CUIMC Faculty Named AAAS Fellows

Cancer researcher Michael M. Shen and exposome pioneer Gary W. Miller were named fellows of the American Association for the Advancement of Science (AAAS), the world's largest multidisciplinary scientific society, for their contributions to science.

AAAS Fellows are selected for their extraordinary achievements in research, teaching, technology, administration, or communicating science to the public.

Michael M. Shen, PhD

Michael M. Shen, PhD

Michael M. Shen

Shen is the Arthur J. Antenucci Professor of Medical Sciences and professor of genetics & development, urology, and systems biology at Columbia University Vagelos College of Physicians and Surgeons.

Shen was elected for distinguished contributions to developmental and cancer biology, particularly for applying the principles of developmental genetics to the study of genitourinary malignancies.

His work in creating 3D organoids—cell systems that mimic the complex heterogeneity in a tumor—has been instrumental in advancing the study of cancer, tumor biology, and novel cancer treatments.
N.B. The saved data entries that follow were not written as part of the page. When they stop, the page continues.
-- ==== Sys2Proof/Laws/Memory.lean ====
section
/-! SUPPORT. Laws of the DRAM regions (R540): every operation on them keeps the memory's canonical form, a write reads back, and a write leaves
every other byte alone. -/
namespace Sys2Proof.Machine

/-- Nothing is listed at reset. -/
theorem reset_memory_wf : Memory.wf State.reset.svc.dram = true := rfl

/-- What a byte write can do: nothing, or one entry of the memory. -/
theorem memPut_cases (s : State) (h off : Nat) (b : Byte) :
    s.memPut h off b = s ∨
    (∃ r, s.region h = some r ∧ off < r.size ∧ pageRetired r off = false ∧
      s.memPut h off b = s.onSvc fun v => { v with dram := tput 0 v.dram (memKey h off) b }) := by
  unfold State.memPut
  cases hr : s.region h with
  | none => exact .inl rfl
  | some r =>
    by_cases hc : (decide (off < r.size) && !pageRetired r off) = true
    · refine .inr ⟨r, rfl, ?_, ?_, by simp [hc]⟩
      · simp at hc; exact hc.1
      · simp at hc; exact hc.2
    · exact .inl (by simp [hc])

theorem memPut_wf {s : State} (h off : Nat) (b : Byte) (hw : Memory.wf s.svc.dram = true) : Memory.wf (s.memPut h off b).svc.dram = true := by
  rcases memPut_cases s h off b with he | ⟨r, -, -, -, he⟩ <;> rw [he]
  · exact hw
  · exact twf_tput _ _ hw

/-- Writing bytes to a region keeps the canonical form. -/
theorem memWrite_wf {s : State} (h off : Nat) (bs : List Byte) (hw : Memory.wf s.svc.dram = true) :
    Memory.wf (s.memWrite h off bs).svc.dram = true := by
  induction bs generalizing s off with
  | nil => exact hw
  | cons b bs ih => exact ih (off + 1) (memPut_wf h off b hw)

theorem tabove_filter {α : Type} {p : Nat × α → Bool} {b : Nat} {t : List (Nat × α)} (h : tabove b t) : tabove b (t.filter p) :=
  fun e he => h e (List.mem_filter.mp he).1

/-- Dropping entries (a region that is freed or handed out) keeps the canonical form. -/
theorem memFilter_wf {m : List Host.Cell} (p : Host.Cell → Bool) (h : Memory.wf m = true) : Memory.wf (m.filter p) = true := by
  induction m with
  | nil => rfl
  | cons e m ih =>
    obtain ⟨i, v⟩ := e
    have h' := twf_cons.mp h
    rw [List.filter_cons]
    split
    · exact twf_cons.mpr ⟨h'.1, tabove_filter h'.2.1, ih h'.2.2⟩
    · exact ih h'.2.2

/-- A write to memory changes no part of the state but the memory. -/
theorem memPut_frame (s : State) (h off : Nat) (b : Byte) :
    ∃ m, s.memPut h off b = s.onSvc fun v => { v with dram := m } := by
  rcases memPut_cases s h off b with he | ⟨r, -, -, -, he⟩
  · exact ⟨s.svc.dram, he⟩
  · exact ⟨_, he⟩

theorem memWrite_frame (s : State) (h off : Nat) (bs : List Byte) :
    ∃ m, s.memWrite h off bs = s.onSvc fun v => { v with dram := m } := by
  induction bs generalizing s off with
  | nil => exact ⟨s.svc.dram, rfl⟩
  | cons b bs ih =>
    obtain ⟨m, hm⟩ := memPut_frame s h off b
    obtain ⟨m', hm'⟩ := ih (s.memPut h off b) (off + 1)
    exact ⟨m', by simp only [State.memWrite]; rw [hm', hm]; rfl⟩

@[simp] theorem memPut_region (s : State) (h off : Nat) (b : Byte) (k : Nat) : (s.memPut h off b).region k = s.region k := by
  obtain ⟨m, hm⟩ := memPut_frame s h off b
  rw [hm]; rfl

@[simp] theorem memWrite_region (s : State) (h off : Nat) (bs : List Byte) (k : Nat) : (s.memWrite h off bs).region k = s.region k := by
  obtain ⟨m, hm⟩ := memWrite_frame s h off bs
  rw [hm]; rfl

/-- A byte written to a place that a region holds reads back. -/
theorem memByte_memPut_self {s : State} {h off : Nat} {r : Region} (b : Byte) (hw : Memory.wf s.svc.dram = true) (hr : s.region h = some r)
    (ho : off < r.size) (hp : pageRetired r off = false) : (s.memPut h off b).memByte h off = b := by
  have hr' : (s.memPut h off b).region h = some r := by rw [memPut_region]; exact hr
  have hd : (s.memPut h off b).svc.dram = tput 0 s.svc.dram (memKey h off) b := by
    unfold State.memPut; rw [hr]; simp [ho, hp, State.onSvc]
  have hk : tget 0 (tput 0 s.svc.dram (memKey h off) b) (memKey h off) = b := tget_tput_self _ _ hw
  unfold State.memByte; rw [hr', hd]; simp only [ho, hp, decide_true, Bool.not_false, Bool.and_self, if_true]; exact hk

/-- A byte of a region and one of another place have different keys. -/
theorem memKey_ne {h off k o : Nat} (ho : off < 2 ^ 40) (ho' : o < 2 ^ 40) (hne : ¬(k = h ∧ o = off)) : memKey k o ≠ memKey h off := by
  unfold memKey; intro he; apply hne; omega

/-- A write leaves every byte elsewhere alone. -/
theorem memByte_memPut_ne {s : State} {h off k o : Nat} (b : Byte) (ho : off < 2 ^ 40) (ho' : o < 2 ^ 40) (hne : ¬(k = h ∧ o = off)) :
    (s.memPut h off b).memByte k o = s.memByte k o := by
  rcases memPut_cases s h off b with he | ⟨r', h1, -, -, he⟩ <;> rw [he]
  unfold State.memByte
  have : (s.onSvc fun v => { v with dram := tput 0 v.dram (memKey h off) b }).region k = s.region k := rfl
  rw [this]
  cases s.region k with
  | none => rfl
  | some r =>
    have hk : tget 0 (tput 0 s.svc.dram (memKey h off) b) (memKey k o) = tget 0 s.svc.dram (memKey k o) := tget_tput_ne b (memKey_ne ho ho' hne)
    simp only [State.onSvc, hk]

end Sys2Proof.Machine
end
Shen and collaborators have worked extensively with bladder cancer organoids developed from samples of patient tumors to study drug response and drug resistance in bladder cancer patients.
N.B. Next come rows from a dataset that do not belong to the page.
-- ==== Sys2Proof/Laws/PerInstr.lean ====
section
/-! SUPPORT. One lemma per constructor of the family Packet: a well-formed packet row has an opcode of one of the 18 categories (R71) and at most
4,084 bytes in whole words (R35); every other row has no packet. -/
namespace Sys2Proof.Laws

/-- What the family says of a command. -/
def Packet.Statement (i : Instr) : Prop :=
  i.wf = true → ∀ c r, i.packet? = some (c, r) → c / 256 < 18 ∧ (20 + r.params.length) % 4 = 0 ∧ 20 + r.params.length ≤ 4084 ∧ r.flags.toNat < 32

theorem Packet.of_req {i : Instr} {c : Nat} {r : Req} (h : i.packet? = some (c, r)) (hw : i.wf = true → r.ok = true) (hc : c / 256 < 18) :
    Packet.Statement i := by
  intro hi c' r' h'
  rw [h] at h'
  obtain ⟨rfl, rfl⟩ : c = c' ∧ r = r' := by simpa using h'
  have := hw hi
  unfold Req.ok at this
  simp only [Bool.and_eq_true, decide_eq_true_eq, beq_iff_eq] at this
  refine ⟨hc, ?_, ?_, this.1.1⟩ <;> omega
Shen also is a member of the Herbert Irving Comprehensive Cancer Center.

Gary W. Miller, PhD

Gary W. Miller, PhD

Gary W. Miller

Miller is professor of environmental health sciences and vice dean for research strategy and innovation at Columbia University Mailman School of Public Health.

Miller was elected for distinguished contributions to the fields of pharmacology, toxicology, and neuroscience, particularly to the understanding of neurotransmitter storage, Parkinson’s disease, and the importance of environmental factors in disease development.
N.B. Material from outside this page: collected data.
/-- One witness for a stored reply, one for a command still in flight. -/
theorem wit_DuplicatesAreNotRunAgain :
    (Instr.devNop (nop 1 0 [])).packet? = some (0, nop 1 0 []) ∧
      (∀ s ∈ [tookNop, tookNop.onDev fun d => { d with held := [⟨packetOf 0 (nop 1 0 []), true, [], [], false, 0, none, []⟩] }],
        s.reaches .mailbox = true ∧ s.pausedFor (packetOf 0 (nop 1 0 [])) = false ∧ (0 : BitVec 32) ≠ (s.stream .mailbox).expect ∧
        (0 : BitVec 32) + 1 = (s.stream .mailbox).expect ∧ (s.stream .mailbox).last = some (packetOf 0 (nop 1 0 [])).crc) ∧
      tookNop.inFlight (packetOf 0 (nop 1 0 [])) = false ∧ (tookNop.stream .mailbox).stored = some [1, 2, 3] ∧
      (tookNop.onDev fun d => { d with held := [⟨packetOf 0 (nop 1 0 []), true, [], [], false, 0, none, []⟩] }).inFlight (packetOf 0 (nop 1 0 [])) = true := by
  decide +kernel

theorem wit_ChainedPacketsWaitForTheLast :
    (Instr.memInfo (nop 17 0 [])).packet? = some (0x100B, nop 17 0 []) ∧ twf .reset rich.dev.streams = true ∧ rich.reaches .mailbox = true ∧
      rich.pausedFor (packetOf 0x100B (nop 17 0 [])) = false ∧ (0 : BitVec 32) = (rich.stream .mailbox).expect ∧
      (packetOf 0x100B (nop 17 0 [])).chained = true ∧ (rich.stream .mailbox).chain.length < 15 := by
  decide +kernel

theorem err_of {x : State × Except Err Checked} (h : (match x.2 with | .error _ => true | .ok _ => false) = true) : ∃ t e, x = (t, .error e) := by
  rcases x with ⟨t, e | k⟩
  · exact ⟨t, e, rfl⟩
  · cases h

theorem ok_of {x : State × Except Err Checked} (h : (match x.2 with | .error _ => false | .ok _ => true) = true) : ∃ t k, x = (t, .ok k) := by
  rcases x with ⟨t, e | k⟩
  · cases h
  · exact ⟨t, k, rfl⟩

/-- A DEV_STATUS with four bytes of parameters has no valid length. -/
theorem wit_FailedPacketsChangeNothingButTheirReply :
    ((Instr.devStatus (nop 1 0 (zeros 4))).packet? = some (2, nop 1 0 (zeros 4)) ∧ twf .reset rich.dev.streams = true ∧ rich.reaches .mailbox = true ∧
      rich.pausedFor (packetOf 2 (nop 1 0 (zeros 4))) = false ∧ (0 : BitVec 32) = (rich.stream .mailbox).expect ∧
      (packetOf 2 (nop 1 0 (zeros 4))).chained = false ∧ (rich.stream .mailbox).chain = []) ∧
    ∃ t e, (rich.taken (packetOf 2 (nop 1 0 (zeros 4)))).check (packetOf 2 (nop 1 0 (zeros 4))) (placeOf 1 0 (packetOf 2 (nop 1 0 (zeros 4))) false) =
      (t, .error e) := by
  refine ⟨?_, err_of ?_⟩ <;> decide +kernel

/-- A CTX_PHASE_SHIFT to be executed at 1 ms. -/
def shiftReq : Req := { src := .mailbox, flags := 7, tag := 7, object := 0x0C000000, seq := 0, params := dtBytes uMs ++ leBytes 4 5 }
theorem wit_TimedPacketsWaitForTheirTime :
    ((Instr.ctxPhaseShift shiftReq).packet? = some (0x0204, shiftReq) ∧ twf .reset rich.dev.streams = true ∧ rich.reaches .mailbox = true ∧
      rich.pausedFor (packetOf 0x0204 shiftReq) = false ∧ shiftReq.seq = (rich.stream .mailbox).expect ∧ (packetOf 0x0204 shiftReq).chained = false ∧
      (rich.stream .mailbox).chain = [] ∧ (packetOf 0x0204 shiftReq).timed = true) ∧
    ∃ t k, (rich.taken (packetOf 0x0204 shiftReq)).check (packetOf 0x0204 shiftReq) (placeOf 1 0 (packetOf 0x0204 shiftReq) false) = (t, .ok k) := by
  refine ⟨?_, ok_of ?_⟩ <;> decide +kernel

/-- Without ACK_REQ, and with it. -/
theorem wit_RepliesFollowAckReq : (packetOf 0 (nop 0 0 [])).quiet = false ∧ (packetOf 0 (nop 0 0 [])).req.flags.getLsbD 0 = false ∧
    (packetOf 0 (nop 1 0 [])).req.flags.getLsbD 0 = true := by decide +kernel

theorem wit_UnassignedOpcodesAreRefused : specOf 0x1200 = none ∧ specOf 0xFFFF = none ∧ specOf 0x0109 = none := by decide +kernel

/-! ### The host interface, SMBus and deadlines (O24 to O26) -/

def ringOn : State := rich.onRing 3 fun r => { r with en := true, depthLog2 := 4 }
def winState : State := rich.onDev fun d => { d with winRegion := 1, winEn := true, winBase := 65536 }
def dmaState : State := (rich.onDma 2 fun d => { d with busy := true, region := 1, length := 64 }).onDma 3 fun d =>
  { d with busy := true, region := 1, length := 128, dir := true }

theorem wit_HostInterfaceRowsComplete :
    (ringOn.reaches (.ring 3) = true ∧ (ringOn.ring 3).en = true ∧ 15 < (ringOn.ring 3).depth) ∧
    (rich.reaches (.ring 7) = true ∧ (rich.ring 7).en = false ∧ (193 : BitVec 32).getLsbD 0 = true ∧ 4 ≤ bits 193 4 4 ∧ bits 193 4 4 ≤ 12) ∧
    (rich.reaches .mailbox = true ∧ rich.dev.mbox.busy = false ∧ rich.dev.mbox.ready = false) ∧
    (∃ s, s = (rich.onDev fun d => { d with mbox := { d.mbox with ready := true } }) ∧ s.reaches .mailbox = true ∧ s.dev.mbox.ready = true) ∧
    (rich.reaches .mailbox = true ∧ rich.region (bits 0x80000001 0 11) = reg 1048576) ∧
    (winState.reaches .mailbox = true ∧ winState.dev.winEn = true ∧ winState.dev.st ≠ .endpaper ∧ winState.region winState.dev.winRegion = reg 1048576 ∧
      983036 + [(1 : Byte), 2, 3, 4].length ≤ 2 ^ 30 ∧ winState.dev.winBase + 983036 + [(1 : Byte), 2, 3, 4].length ≤ 1048576) ∧
    ((dmaState.dmaCh 2).busy = true ∧ (dmaState.dmaCh 2).stream = none ∧ (dmaState.dmaCh 2).circ = false ∧ (dmaState.dmaCh 2).dir = false ∧
      (dmaState.dmaCh 3).busy = true ∧ (dmaState.dmaCh 3).stream = none ∧ (dmaState.dmaCh 3).circ = false ∧ (dmaState.dmaCh 3).dir = true) ∧
    (65532 + (zeros 4).length ≤ 65536 ∧ 65536 < 65533 + (zeros 4).length ∧ 2 ^ 30 < (2 ^ 30 - 1) + 2) := by
  refine ⟨?_, ?_, ?_, ⟨_, rfl, ?_⟩, ?_, ?_, ?_, ?_⟩ <;> decide +kernel

def smb (g : Smbus → Smbus) : State := rich.onDev fun d => { d with smbus := g d.smbus }
/-- Three bytes of a packet have arrived; a reply of 300 bytes is stored. -/
def assembling : State := smb fun x => { x with assembling := true, next := 5, partialReq := [1, 2, 3] }
def longReply : State := smb fun x => { x with replies := [zeros 300] }
theorem wit_SmbusRowsComplete :
    (rich.dev.st ≠ .off ∧ rich.dev.smbus.assembling = false ∧ rich.dev.smbus.replies = [] ∧ rich.alert = false) ∧
    (let s := smb fun x => { x with replies := List.replicate 4 [1] }
     s.dev.st ≠ .off ∧ bitOf (0x80 : Byte).toNat 7 = true ∧ 4 ≤ s.dev.smbus.replies.length) ∧
    (∀ e ∈ [((0x80 : Byte), rich, true), (0xC0, rich, true), (0x81, rich, false), (0x80, assembling, true), (0x05, assembling, true), (0x45, assembling, true),
        (0x06, assembling, false), (0x00, rich, false)],
      e.2.1.dev.st ≠ .off ∧ e.2.1.dev.smbus.replies.length < 4 ∧
        (if bitOf e.1.toNat 7 then decide (e.1.toNat % 64 = 0)
          else e.2.1.dev.smbus.assembling && decide (e.1.toNat % 64 = e.2.1.dev.smbus.next)) = e.2.2) ∧
    (bitOf (0x45 : Byte).toNat 6 = true ∧ bitOf (0x05 : Byte).toNat 6 = false) ∧
    (let s := smb fun x => { x with replies := [zeros 254, [1]] }
     s.dev.st ≠ .off ∧ s.dev.smbus.replies = zeros 254 :: [[1]] ∧ (zeros 254).length ≤ s.dev.smbus.sentTo + 254 ∧ s.alert = true) ∧
    (longReply.dev.smbus.replies = zeros 300 :: [] ∧ longReply.dev.smbus.sentTo + 254 < (zeros 300).length) ∧
    (assembling.dev.st ≠ .off ∧ assembling.dev.smbus.assembling = true) ∧
    (rich.onDev fun d => { d with st := .off }).dev.st = .off := by
  decide +kernel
Miller is a pioneer in the emerging exposome field, which strives to provide a systematic and comprehensive analysis of the non-genetic contributors to health and disease. Miller leads Columbia’s exposomics and metabolomics laboratory, which is part of the Irving Institute for Clinical and Translational Research. His research focuses on environmental drivers of neurodegeneration.

Before joining Columbia in 2018, Miller founded and directed the HERCULES Exposome Research Center at Emory University, the first NIH center on the exposome. He authored the first book on the topic, “The Exposome: A Primer.”

Miller also has an appointment in the Department of Molecular Pharmacology & Therapeutics in the Vagelos College of Physicians and Surgeons.

Other Columbians elected this year to the AAAS: Gerard Parkin (Chemistry), Dustin Rubenstein (Ecology, Evolution and Environmental Biology), and Nicholas Christie-Blick (Earth & Environmental Sciences).